A recent defamation decision of the New South Wales Supreme Court¹ highlights the difficulty a plaintiff can face proving the extent of publication of defamatory material on the internet.
Keith Leech sued Green & Gold Energy Pty Ltd (Green & Gold) and Gregory Oran Watson for defamation in the NSW Supreme Court over online posts made on three internet websites.
Green & Gold ran a solar energy company. Mr Watson was associated with the Green & Gold business.
Mr Leech posted concerns in the ‘comments’ section of Green & Gold’s website about what he considered to be the legitimacy of the defendants’ solar energy business. Mr Leech contended that his comments were posted with a view to researching opinions posted by other users as to the suitability of the defendants’ solar energy products.
In response to the comments posted by Mr Leech, Mr Watson posted his own remarks online about Mr Leech in three online chat forums.
Mr Leech sued in relation to the defamatory matter of and concerning him posted by Mr Watson, including remarks posted by Mr Watson on behalf of Green & Gold.
Neither Green & Gold nor Mr Watson appeared at the trial.
Assessment of damages
The Court found that Green & Gold and Mr Watson were liable.
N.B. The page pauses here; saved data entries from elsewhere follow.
-- ==== Sys2Proof/Tests/Slice0.lean ====
section
/-! SUPPORT. Tests of the model on the worked examples and vectors of 95_test_vectors.md, the words of 30_encoding.md, the
well-formedness smoke tests, and a witness for the hypotheses of every obligation. Every expected value is the spec's. -/
namespace Sys2Proof.Tests
open Sys2Proof Sys2Proof.Machine
set_option Elab.async false

/-! ### Helpers -/

/-- The next state, when there is one. -/
def nextOf : Out → Option State
  | .next t => some t
  | .fault _ => none
  | .refused _ => none

/-- The refusal, when there is one. -/
def refusalOf : Out → Option Refusal
  | .next _ => none
  | .fault _ => none
  | .refused r => some r

/-- What an observation gives on the next state. -/
def look {α : Type} (o : Out) (f : State → α) : Option α := (nextOf o).map f

/-- The transaction decodes to the instruction with the default parameters. -/
def decodes (p : Packet) (i : Instr) : Bool :=
  match decode {} p with
  | .ok j => j == i
  | .error _ => false

/-- The transaction is rejected for that reason. -/
def rejects (p : Packet) (e : DecodeError) : Bool :=
  match decode {} p with
  | .ok _ => false
  | .error d => d == e

/-- The reset state with a codec state. -/
def codecAt (sample : Int) (index : Fin 89) : State :=
  { State.reset with adpcm := ⟨⟨BitVec.ofInt 16 sample, index⟩, false, 0⟩ }

/-- The reset state with the little-endian bytes of some samples in `IN8`. -/
def hearing (xs : List Int) : State :=
  { State.reset with in8 := xs.flatMap fun x => [(BitVec.ofInt 16 x).extractLsb' 0 8, (BitVec.ofInt 16 x).extractLsb' 8 8] }

/-- The reset state with an accumulator. -/
def holding (acc : List Bool) : State := { State.reset with blk := { Block.fresh with acc := acc } }

/-- A bit list from a binary number of `n` digits, the first digit first. -/
def digits (n w : Nat) : List Bool := bitsMsbFirst n w

/-- The reset state with a dictionary. -/
def knowing (dict : List Tile) : State := { State.reset with blk := { Block.fresh with dict := dict } }

/-- The codec state. -/
def codecOf (s : State) : Int × Nat := (s.adpcm.codec.sample.toInt, s.adpcm.codec.index.val)

/-! ### Well-formedness: one ill-formed term for each check -/

theorem test_wf_refuses_adpcm_operands :
    (Instr.wf {} (.adpcmSetic 0 89) || Instr.wf {} (.adpcmPut 16) || Instr.wf {} (.adpcmEval 0 89 4)
      || Instr.wf {} (.adpcmScan 1) || Instr.wf {} (.adpcmClimb 0 89 0 4) || Instr.wf {} (.adpcmOptic 3)
      || Instr.wf {} (.adpcmHeaderBytes 0 89)) = false := by decide

theorem test_wf_refuses_bit_buffer_operands :
    (Instr.wf {} (.bbAppend 0 33) || Instr.wf {} (.bbAppendVar 0 0) || Instr.wf {} (.bbAppendVar 0 33)) = false := by
  decide

theorem test_wf_refuses_code_operands :
    (Instr.wf {} (.dubPack .invalid 0) || Instr.wf {} (.dubPack .ref (-1)) || Instr.wf {} (.dubPack .rept (-1))
      || Instr.wf {} (.dubCodeLen .invalid 0) || Instr.wf {} (.dubCodeLen .ref (-1))
      || Instr.wf {} (.dubCodeLen .rept (-1))) = false := by decide

theorem test_wf_refuses_counts_and_dimensions :
    (Instr.wf {} (.dubBlock []) || Instr.wf {} (.dubBlock (List.replicate 65 0))
      || Instr.wf {} (.dubDedup (List.replicate 256 0)) || Instr.wf {} (.dubEncode (2 ^ 32) 1 1)
      || Instr.wf {} (.dubEncode 1 (2 ^ 32) 1) || Instr.wf {} (.dubEncode 1 1 (2 ^ 32))) = false := by decide +kernel

theorem test_wf_refuses_reserved_forms :
    (Instr.wf {} (.dubDeltaG1 true 0) || Instr.wf {} (.dubDeltaG2 false 7) || Instr.wf {} (.dubDeltaG3 false 63)
      || Instr.wf {} (.dubDeltaG4 false 511) || Instr.wf {} (.dubDeltaG5 true 4095)
      || Instr.wf {} (.dubDeltaG6 false 32767) || Instr.wf {} (.dubDeltaG6 false 65536) || Instr.wf {} (.dubRefG2 7)
      || Instr.wf {} (.dubRefG2 63) || Instr.wf {} (.dubRepeatG2 7) || Instr.wf {} (.dubRepeatG2 63)) = false := by
  decide +kernel

/-! ### Decoding: words written out from 30_encoding.md -/

/-- R86, R87, R245; P1 of 95_test_vectors.md. -/
theorem test_decode_sys_and_adpcm_commands :
    (decodes (.command [0x00]) .sysReset && decodes (.command [0x01]) .sysStatus
    && decodes (.command [0x10, 0x62, 0x00, 0x15]) (.adpcmSetic 98 21)
    && decodes (.command [0x11, 0xFF, 0xFF]) (.adpcmQuant (-1))
    && decodes (.command [0x12, 0xC8, 0x00]) (.adpcmStep 200)
    && decodes (.command [0x13, 0x07]) (.adpcmPut 7)
    && decodes (.command [0x14, 0x12, 0x34, 0x56, 0x78]) (.adpcmPair 0x3412 0x7856)
    && decodes (.command [0x15, 0x04, 0x03, 0x02, 0x01]) (.adpcmBody 0x01020304)
    && decodes (.command [0x16, 0x64, 0x00, 0x15, 0x04, 0x00, 0x00, 0x00]) (.adpcmEval 100 21 4)
    && decodes (.command [0x17, 0x04, 0x00, 0x00, 0x00]) (.adpcmScan 4)
    && decodes (.command [0x18, 0x64, 0x00, 0x15, 0x25, 0, 0, 0, 0, 0, 0, 0x80, 0x04, 0, 0, 0])
        (.adpcmClimb 100 21 0x8000000000000025 4)
    && decodes (.command [0x19, 0x04, 0x00, 0x00, 0x00]) (.adpcmOptic 4)
    && decodes (.command [0x1A, 0x03, 0x00, 0x00, 0x00]) (.adpcmEncode 3)
    && decodes (.command [0x1B]) .adpcmHeader) = true := by decide +kernel

/-- R86, R87; P3 of 95_test_vectors.md. -/
theorem test_decode_bit_buffer_commands :
    (decodes (.command [0x20]) .bbReset && decodes (.command [0x21, 0x06, 0x00, 0x00, 0x00, 0x03]) (.bbAppend 6 3)
    && decodes (.command [0x22, 0x2C, 0x01, 0x00, 0x00, 0x03]) (.bbAppendVar 300 3)
    && decodes (.command [0x23]) .bbFlush && decodes (.command [0x24]) .bbFlushFinal
    && decodes (.command [0x25]) .bbGetCount) = true := by decide +kernel

/-- R86, R87; P3 to P5 of 95_test_vectors.md. -/
theorem test_decode_dub_commands :
    (decodes (.command [0x30, 0x00, 0xD4, 0xFE, 0xFF, 0xFF]) (.dubPack .delta (-300))
    && decodes (.command [0x30, 0x01, 0x08, 0x00, 0x00, 0x00]) (.dubPack .ref 8)
    && decodes (.command [0x31, 0x02, 0x3E, 0x00, 0x00, 0x00]) (.dubCodeLen .rept 62)
    && decodes (.command [0x31, 0x03, 0x00, 0x00, 0x00, 0x00]) (.dubCodeLen .invalid 0)
    && decodes (.command [0x32, 0x40, 0x9C]) (.dubChoose 40000) && decodes (.command [0x33]) .dubBlockBegin
    && decodes (.command [0x34, 0x07, 0x00]) (.dubTile 7) && decodes (.command [0x35]) .dubBlockEnd
    && decodes (.command [0x36, 0x04, 7, 0, 7, 0, 7, 0, 9, 0]) (.dubBlock [7, 7, 7, 9])
    && decodes (.command [0x37, 0x02, 0x20, 0x44, 0x00, 0x00]) (.dubDedup [0x4420, 0x0000])
    && decodes (.command [0x38]) .dubIndexSel
    && decodes (.command [0x39, 2, 0, 0, 0, 2, 0, 0, 0, 3, 0, 0, 0]) (.dubEncode 2 2 3)) = true := by decide +kernel

/-- R71: the sixteen codes. -/
theorem test_decode_adpcm_codes :
    (codeRows.all fun p => decodes (.adpcmNybble p.2) p.1) = true := by decide +kernel

/-- R73, R74: the word of code 12; R75, R76: a header and a body byte; R85: an index word in both forms. -/
theorem test_decode_tables_bytes_and_index_words :
    (decodes (.codeTableWord 0x000002F7) (.codeTableWord 2 0xF7)
    && decodes (.adpcmBodyByte 0xC7) (.adpcmBodyByte 12 7)
    && decodes (.adpcmHeader [0xFE, 0xFF, 0x0E]) (.adpcmHeaderBytes (-2) 14)
    && decodes (.dubIndexWord8 0x0301) (.dubIndex8 0x03 0x01) && decodes (.dubIndexWord16 0x0301) (.dubIndex16 0x0301))
    = true := by decide +kernel

/-- R82, and 2.8 of 95_test_vectors.md for the forms of three to five groups (the bits of the words `2044`, `0444 0002`
and `4444 0020` from bit 0 on). -/
theorem test_decode_delta_forms :
    (decodes (.dubCode [false, true, false, true, true, true]) (.dubDeltaG1 true 7)
    && decodes (.dubCode [false, false, true, false, false, false, false, false, false, true]) (.dubDeltaG2 false 8)
    && decodes (.dubCode ([false, false] ++ [true, false, false, false] ++ [true, false, false, false]
        ++ [false, false, false, true])) (.dubDeltaG3 false 64)
    && decodes (.dubCode ([false, false] ++ [true, false, false, false] ++ [true, false, false, false]
        ++ [true, false, false, false] ++ [false, false, false, true])) (.dubDeltaG4 false 512)
    && decodes (.dubCode ([false, false] ++ [true, false, false, false] ++ [true, false, false, false]
        ++ [true, false, false, false] ++ [true, false, false, false] ++ [false, false, false, true]))
        (.dubDeltaG5 false 4096)
    && decodes (.dubCode ([false, false] ++ [true, false, false, false] ++ [true, false, false, false]
        ++ [true, false, false, true] ++ [true, true, true, false] ++ [true, false, false, true]
        ++ [false, false, false, true])) (.dubDeltaG6 false 40000)) = true := by decide +kernel
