-- ==== Sys2Proof/Syntax.lean ====
section
/-! DEFINITION. The commands of the FT core (30_encoding R72), the fields of a command word (R70, R71), and what the
outside world can do to the core: the host transactions of 20_memory R51 and R54, reset (70 R190), and the events that
put them in one total order with the sequencer's turns (20_memory R59). -/

namespace Sys2Proof

/-- The five commands, one constructor for each row of spec/opcode_table.json. None has an operand: the length is in
LEN, the data in SRC (30_encoding R70, R73). -/
inductive Instr where
  /-- FFT.FWD, 42_fft R114. -/
  | fftFwd
  /-- FFT.INV, 42_fft R115. -/
  | fftInv
  /-- FHT, 43_hartley R136. -/
  | fht
  /-- MAG, 44_spectral R152. -/
  | mag
  /-- PHASE, 44_spectral R153. -/
  | phase
  deriving DecidableEq, Repr

/-- The fields of format C, bits [31:5], [4] and [3:0] of a command word (30_encoding R70, R71). -/
structure Fields where
  rsv : BitVec 27
  dir : BitVec 1
  op  : BitVec 4
  deriving DecidableEq, Repr

/-- The document's Direction (00_scope R15): DIR = 0 is FORWARD, DIR = 1 is INVERSE. -/
inductive Direction where
  | forward
  | inverse
  deriving DecidableEq, Repr

/-- The numeric value d of a direction, +1 or -1 (00_scope R15). -/
def Direction.d : Direction → Int
  | .forward => 1
  | .inverse => -1

/-- The two lanes of an element of a buffer (10_state R26). -/
inductive Lane where
  | re
  | im
  deriving DecidableEq, Repr

/-- The two buffers the host can address (20_memory R50). -/
inductive Space where
  | src
  | dst
  deriving DecidableEq, Repr

/-- A transaction at the host port: the four element-level ones of 20_memory R51, and the accesses of the byte wrapper
(R54), whose width in bytes and byte address are whatever the bus presents. -/
inductive HostTx where
  | writeReg (r : Nat) (v : Word)
  | readReg (r : Nat)
  | writeBuf (k : Nat) (lane : Lane) (x : F64)
  | readBuf (sp : Space) (k : Nat) (lane : Lane)
  | busWrite (width addr : Nat) (v : BitVec 64)
  | busRead (width addr : Nat)
  deriving DecidableEq, Repr

/-- What happens next: one entry of the total order of 20_memory R59. -/
inductive Event where
  /-- The host makes one transaction. -/
  | host (t : HostTx)
  /-- The sequencer makes one micro-operation (none when it is idle). -/
  | turn
  /-- The host writes the word w to CMD and lets the command run to its end before anything else happens: the whole
  command as the one step that 10_state R35 allows. -/
  | command (w : Word)
  /-- A clock edge with rst = 1; a host transaction presented in the same cycle has no effect (70 R190). -/
  | reset (presented : Option HostTx)
  deriving DecidableEq, Repr

end Sys2Proof
end

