-- ==== Sys2Proof/Machine/Events.lean ====
section
/-! DEFINITION. What one event does (20_memory R59), and how a command word is placed before the core. -/

namespace Sys2Proof.Machine

/-- The issue of a word, run to its end: the command it decodes to, or the refusal of an illegal word (30_encoding R74,
R75, R80). -/
def issue (w : Word) (s : State) : Host.Outcome State Fault Refusal :=
  match decode w with
  | .ok i      => exec i s
  | .illegal _ => runIllegal w s

/-- One event. -/
def happen (ev : Event) (s : State) : Host.Outcome State Fault Refusal :=
  match ev with
  | .host t    => .next (s.transact t)
  | .turn      => .next s.turn
  | .command w => issue w (s.answer .written)
  | .reset _   => .next s.afterReset

/-- A core ready to take a command: one that is BUSY is put to IDLE, any other is as it is. -/
def State.ready (s : State) : State :=
  if s.busy then { s with cmd := none, status := { s.status with state := .idle }, seq := .idle } else s

/-- The host's write of a command word as the very next event. -/
def State.present (w : Word) (s : State) : State := { s.ready with events := .command w :: s.events }

end Sys2Proof.Machine
end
It had to assess what damages should be awarded to Mr Leech.
Mr Leech’s evidence was that he read the defamatory statements made about him after undertaking an internet search of both the Green & Gold business name and his own name.
It is noteworthy that Mr Leech did not lead any evidence about requesting:
- the defendants to cease posting defamatory remarks about him or that they remove the defamatory content from the Internet; or
- the ISP to remove the content of concern from the web pages in question.
Justice Fullerton held that although Mr Leech’s actions in posting online criticism of the defendants may have provoked Green & Gold and Mr Watson into publishing defamatory material about Mr Leech, the posts uploaded by Mr Watson were unjustified.
Her Honour awarded Mr Leech $30,000, which included $5,000 for aggravated damages on the basis that the defendants had published the defamatory matter maliciously.
Failure to apologise
The defendants did not provide Mr Leech with an apology. In assessing damages, Justice Fullerton held that the defendants’ failure to apologise to Mr Leech reflected their intention to inflict ongoing harm to him. It was a matter taken into account in awarding aggravated damages award.
While a Court does not have power to order a defendant to provide an apology to a claimant, this case highlights the point that the provision of an apology may be a matter which mitigates the damage, and so can be taken into account in the award of damages.
Circulation and reputation
One factor a Court considers in awarding damages for publication of defamatory matter is the width or extent of publication.
Mr Leech gave evidence that he was aware of at least 20 people who regularly posted comments to the chat room sites using aliases on a regular basis, and a further 20 people who posted comments using aliases less frequently at the time the defamatory comments were uploaded by Mr Watson.
Justice Fullerton noted that although the posted comments were accessible on the internet, Mr Leech could not point to any persuasive evidence as to the actual number of readers or viewers of the websites in order to show there was widespread publication. Her Honour held that the mere fact material was available on the internet did not necessarily mean that circulation of the material had been worldwide.
Whilst the internet has the potential to reach a global audience, there was nothing in the materials Mr Leech tendered that enabled Justice Fullerton to draw any reliable conclusions as to the actual number of people who might have read the defamatory posted comments, or that he had an established reputation with any of those readers which might have been diminished by them reading the defamatory matter.
Another difficultly for Mr Leech was establishing that the 40 'anonymous' users who regularly visited the sites were in fact different people. As Justice Fullerton pointed out, and as discussed in our previous article Exposing Internet Mud Chuckers, the internet facilitates content being uploaded by individuals using “anonymous” usernames or aliases and as such, it is quite possible that the 40 bloggers could in fact be one person, using multiple aliases.
Although a successful claim for defamation requires publication be to just one person, the greater the circulation of publication, the greater the harm to the plaintiff’s reputation, and hence the capacity for damage and the size of the damages that might be awarded.
This case highlights that the Courts will not infer or assume that because defamatory matter is accessible on the internet that it will have been read by a wide audience.
In the context of plaintiff suing in relation to defamatory content uploaded to an internet site, an online blog or social media forum, the width of publication will have to be proved using admissible evidence of real and actual numbers of readers of the offending content.
While the internet has the potential to reach a global audience at the click of a button, widespread publication will not be assumed by the courts. The onus remains on the plaintiff to prove the extent or width of the readership group if maximum damages are to be awarded.